Contributed by Anthony J. Demetris, M.D.
PATIENT HISTORY:
Per referral report, the patient is a 58 year-old obese female with Type II Diabetes Mellitus who presented with jaundice and marked pruritus. Her family history reveals a son with Crohn's Disease. She is currently taking Glucophage and Premarin and denies any alcohol intake. Transfusion history is positive for one transfusion in 1970. Review of outside material. The liver injury tests show marked elevations of gamma glutamyltranspeptidase and alkaline phosphatase, but an ERCP was apparently without abnormalities. Tests for viral hepatitis types B and C were negative.

Final Diagnosis (Case 45)

LIVER, NEEDLE BIOPSY -
  1. ACTIVE, PREDOMINANTLY MICRONODULAR CIRRHOSIS, MOST CONSISTENT WITH A "BILIARY" ETIOLOGY(see microscopic description).

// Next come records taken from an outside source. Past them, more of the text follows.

-- ==== Sys2Proof/Machine/ExStream.lean ====
section
/-! DEFINITION. The operations of slot D: register moves (R207), stream ports (R222 to R225), loops (R226), VX (R228),
semaphores (R229) and feedback (R230), and the idle slot (R173). -/

namespace Sys2Proof.Machine

/-- `nop` in any slot: nothing (R173). -/
def execExNop (s : State) : Answer := .next s

/-! ## Register moves (R207) -/

/-- The same 32-bit value, or each lane's, into the selected lanes of D. -/
def ExIn.move (e : ExIn) (d : Nat) (q : BitVec 3) (l : List Nat) : InFlight :=
  laneWrite 1 4 (e.addr d) (e.mask q) id (numbered (l.map fun v => (v, 0)))

/-- `vmov` (R207). -/
def execVmov (f : VForm) (s : State) : Answer :=
  s.exOp 3 (fun e => [e.view f.d f.x, e.view f.a f.x]) fun e =>
    .run s (some (e.move (e.view f.d f.x) f.q (lanesOf 4 (e.vec (e.view f.a f.x)))))
/-- `vmovi` (R207). -/
def execVmovi (f : WForm) (s : State) : Answer :=
  s.exOp 3 (fun e => [e.view f.d f.x]) fun e =>
    .run s (some (e.move (e.view f.d f.x) f.q (List.replicate 64 (wrapN 32 f.imm.toInt))))
/-- `vmovmb`: a mailbox of the block's snapshot (R207, R155). -/
def execVmovmb (f : VForm) (s : State) : Answer :=
  s.exOp 3 (fun e => [e.view f.d f.x]) fun e =>
    .run s (some (e.move (e.view f.d f.x) f.q (List.replicate 64 (e.b.mb.getD (f.a.toNat % 8) 0).toNat)))
/-- `vmovlc`: a loop counter; an inactive one reads 0 (R207, R171). -/
def execVmovlc (f : VForm) (s : State) : Answer :=
  s.exOp 3 (fun e => [e.view f.d f.x]) fun e =>
    let l := e.b.lc.getD (f.a.toNat % 4) ⟨false, 0, 0, 0⟩
    .run s (some (e.move (e.view f.d f.x) f.q (List.replicate 64 (if l.active then l.count.toNat else 0))))

/-! ## Stream ports (R222 to R225) -/

/-- Port `n` of a context. -/
def Context.port (x : Context) (n : Nat) : Port := x.ports.getD n Port.reset
def Context.setPort (x : Context) (n : Nat) (p : Port) : Context := { x with ports := x.ports.set n p }

/-- The entries another side can take in clock `clk` (R157). -/
def Port.visible (p : Port) (clk : Nat) : List PortEntry := p.entries.takeWhile fun e => decide (e.born < clk)

/-- How many lanes the port supplies from its cursor (R222). -/
def Port.supply (p : Port) (clk : Nat) : Nat := ((p.visible clk).map (·.count)).foldl (· + ·) 0 - p.cursor

/-- The valid lanes of an entry. -/
def PortEntry.lanes (e : PortEntry) : List Nat :=
  (List.range e.count).map fun i => leNat ((e.data.drop (4 * i)).take 4)

/-- The port after `n` lanes are taken from a cursor: an entry leaves with its last valid lane (R222). -/
def takeLanes (cursor n : Nat) : List PortEntry → Nat × List PortEntry
  | [] => (0, [])
  | e :: r => if e.count ≤ cursor + n then takeLanes 0 (cursor + n - e.count) r else (cursor + n, e :: r)

/-- The lanes a take of `n` returns. -/
def Port.takenLanes (p : Port) (n : Nat) : List Nat := ((p.entries.flatMap PortEntry.lanes).drop p.cursor).take n

/-- The port after a take of `n` lanes. -/
def Port.take (p : Port) (n : Nat) : Port :=
  let r := takeLanes p.cursor n p.entries
  { p with cursor := r.1, entries := r.2 }

/-- Replaces port `n`; a buffer that it no longer holds has no defined value (R157). -/
def State.setPort (s : State) (c : CtxId) (n : Nat) (p : Port) : State :=
  let old := (s.ctx c).port n
  let s' := s.modCtx c fun x => x.setPort n p
  if p.range.isEmpty then s'.freePool c old.range else s'

/-- A slot that names an input port (R225): the port-direction fault where it is an output port. -/
def inputPort (p : Port) (n : Nat) (r : ExRes) : ExRes := if p.dir = some true then .fault 0x0305 (BitVec.ofNat 64 n) else r

/-- The free entries of an output port (R157, R224): an unbound one has none. One whose binding has ended keeps its direction and
entries, and here its depth: it takes pushes up to it (log entry 84). -/
def Port.room (p : Port) : Bool := p.dir == some true && decide (p.entries.length < p.depth)

/-- A pop of `n` lanes, placed by `place` (R223): it freezes while the port cannot supply them. -/
def State.exPop (s : State) (f : VForm) (n : W64 → Nat) (place : W64 → List Nat → List (Nat × Nat × FlagSet)) : Answer :=
  s.exOp 3 (fun e => [e.view f.d f.x]) fun e =>
    let k := f.a.toNat % 16
    let p := e.x.port k
    let m := e.mask f.q
    let want := n m
    inputPort p k
      (if p.supply e.clk < want then .freeze
      else
        .run (if want = 0 then s else s.setPort e.c k (p.take want))
          (some (laneWrite 1 4 (e.addr (e.view f.d f.x)) m id (place m (p.takenLanes want)))))

/-- `vpop`: 64 lanes, each lane in its place under the mask (R223). -/
def execVpop (f : VForm) (s : State) : Answer := s.exPop f (fun _ => 64) fun _ l => numbered (l.map fun v => (v, 0))

/-- The lanes of a mask, in ascending order. -/
def maskLanes (m : W64) : List Nat := (List.range 64).filter fun i => m.getLsbD i

/-- `vpopx`: as many lanes as the mask has bits, into those lanes in ascending order (R223). -/
def execVpopx (f : VForm) (s : State) : Answer :=
  s.exPop f (fun m => (maskLanes m).length) fun m l => ((maskLanes m).zip l).map fun v => (v.1, v.2, 0)

/-- A push of the lanes of A that a mask selects (R224). -/
def State.exPush (s : State) (f : VForm) (all : Bool) : Answer :=
  s.exOp 3 (fun e => [e.view f.a f.x]) fun e =>
    let k := f.d.toNat % 16
    let p := e.x.port k
    let sel := maskLanes (if all then BitVec.allOnes 64 else e.mask f.q)
    let a := lanesOf 4 (e.vec (e.view f.a f.x))
    if p.dir = some false then .fault 0x0305 (BitVec.ofNat 64 k)
    else if sel.isEmpty then .run s none
    else if !p.room then .freeze
    else
      let en : PortEntry := ⟨sel.flatMap fun i => leBytes 4 (a.getD i 0), sel.length, e.clk⟩
      .run (s.modCtx e.c fun x => x.setPort k { p with entries := p.entries ++ [en] }) none

/-- `vpush` (R224). -/
def execVpush (f : VForm) (s : State) : Answer := s.exPush f true
/-- `vpushc` (R224). -/
def execVpushc (f : VForm) (s : State) : Answer := s.exPush f false

/-! ## Loops (R170, R172, R226) -/

/-- Changes the running block of a context. -/
def State.modBlock (s : State) (c : CtxId) (f : RunBlock → RunBlock) : State :=
  s.modCtx c fun x =>
    match x.ex.block with
    | some b => { x with ex := { x.ex with block := some (f b) } }
    | none => x

/-- A loop operation with a count known at issue. -/
def ExIn.openLoop (e : ExIn) (s : State) (f : LForm) (count : W32) : ExRes :=
  let n := f.lc.toNat
  let len := f.len.toNat
  if e.b.loopBad n len then .fault 0x0303 (e.b.loopDet n) else .run (s.modBlock e.c fun b => b.openLoop n len count) none

/-- `loop` (R170). -/
def execLoop (f : LForm) (s : State) : Answer :=
  s.exOp 3 (fun _ => []) fun e => e.openLoop s f (f.cnt.zeroExtend 32)
/-- `loopm`: the count is a mailbox of the snapshot (R170, R155). -/
def execLoopm (f : LForm) (s : State) : Answer :=
  s.exOp 3 (fun _ => []) fun e => e.openLoop s f (e.b.mb.getD (f.cnt.toNat % 8) 0)

/-- The port after `loopc` takes a lane: the rest of the cursor's entry leaves (R226). -/
def Port.dropEntry (p : Port) : Port := { p with cursor := 0, entries := p.entries.tail }

/-- `loopc`: the count is the lane at the port's cursor (R170, R226). -/
def execLoopc (f : LForm) (s : State) : Answer :=
  s.exOp 3 (fun _ => []) fun e =>
    let k := f.cnt.toNat % 16
    let p := e.x.port k
    if e.b.loopBad f.lc.toNat f.len.toNat then .fault 0x0303 (e.b.loopDet f.lc.toNat)
    else
      inputPort p k
        (if p.supply e.clk < 1 then .freeze
        else e.openLoop (s.setPort e.c k p.dropEntry) f (BitVec.ofNat 32 ((p.takenLanes 1).headD 0)))

/-! ## VX, semaphores, feedback (R228 to R230) -/

/-- `vxi` (R228). -/
def execVxi (f : WForm) (s : State) : Answer :=
  s.exOp 3 (fun _ => []) fun _ => .run s (some { InFlight.start 1 with vx := some f.imm.toNat })
/-- `vxa`: a sum outside 0 to 127 is a view-range fault (R228); the view number in its record is the sum modulo 256 (log
entry 80). -/
def execVxa (f : WForm) (s : State) : Answer :=
  s.exOp 3 (fun _ => []) fun e =>
    let v := (e.b.vx : Int) + f.imm.toInt
    if v < 0 ∨ 127 < v then .fault 0x0302 (e.viewDet (wrapN 8 v))
    else .run s (some { InFlight.start 1 with vx := some v.toNat })

/-- `semw`: it issues only in a clock in which its wait is granted (R229); its turn comes after the clock's signals and the matrix
waits (R144, `exPlace`). -/
def execSemw (f : WForm) (s : State) : Answer :=
  s.exOp 3 (fun _ => []) fun e =>
    let n := f.d.toNat % 16
    let v := f.imm.toNat
    if v = 0 then .run s none
    else if e.x.semVal n < v then .freeze
    else .run (s.modCtx e.c fun x => x.semTake e.clk n v) none

/-- `sems` (R229, R144). -/
def execSems (f : WForm) (s : State) : Answer :=
  s.exOp 3 (fun _ => []) fun e =>
    let n := f.d.toNat % 16
    let v := f.imm.toNat
    match e.x.semSignal e.clk n v with
    | none => .fault 0x0306 (BitVec.ofNat 64 (v * 2 ^ 16 + e.x.semTest e.clk n))
    | some y => .run (s.setCtx e.c y) none

/-- The entry `fbput` appends (R181). -/
def ExIn.fbEntry (e : ExIn) (f : IForm) : BitVec 48 :=
  let tag := f.imm.toNat * 2 ^ 40
  match (maskLanes (e.mask f.q)).head? with
  | none => BitVec.ofNat 48 (tag + 0xFF * 2 ^ 32)
  | some i => BitVec.ofNat 48 (tag + i * 2 ^ 32 + (lanesOf 4 (e.vec (e.view f.a f.x))).getD i 0)

/-- `fbput` (R230, R181): frozen while the feedback queue is full; after `done` the entry is discarded (R149). -/
def execFbput (f : IForm) (s : State) : Answer :=
  s.exOp 3 (fun e => [e.view f.a f.x]) fun e =>
    if e.x.run = .done then .run s none
    else if 16 ≤ e.x.fb.length then .freeze
    else .run (s.modCtx e.c fun x => { x with fb := x.fb ++ [(e.fbEntry f, e.clk)] }) none

end Sys2Proof.Machine
end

Previous Biopsies on this Patient:
None

TPIS Related Resources:
Modified Knodell Scoring
Liver Transplant Topics

Gross Description - Case 45


The specimen consists of four (4) consult slides with an accompanying surgical pathology report.

Microscopic Description - Case 45


(1 H&E, 1 Trichrome, 1 Iron, 1 Reticulin) The normal lobular architecture is replaced by an active, predominantly micronodular cirrhosis. The normal spatial relationship between the portal tracts and central veins has been disrupted in most areas and the trichrome stain shows nodules surrounded on all four sides by fibrosis. As always, a histopathologic diagnosis of cirrhosis should be clinically confirmed by searching for portal hypertension and other stigmata of chronic liver disease.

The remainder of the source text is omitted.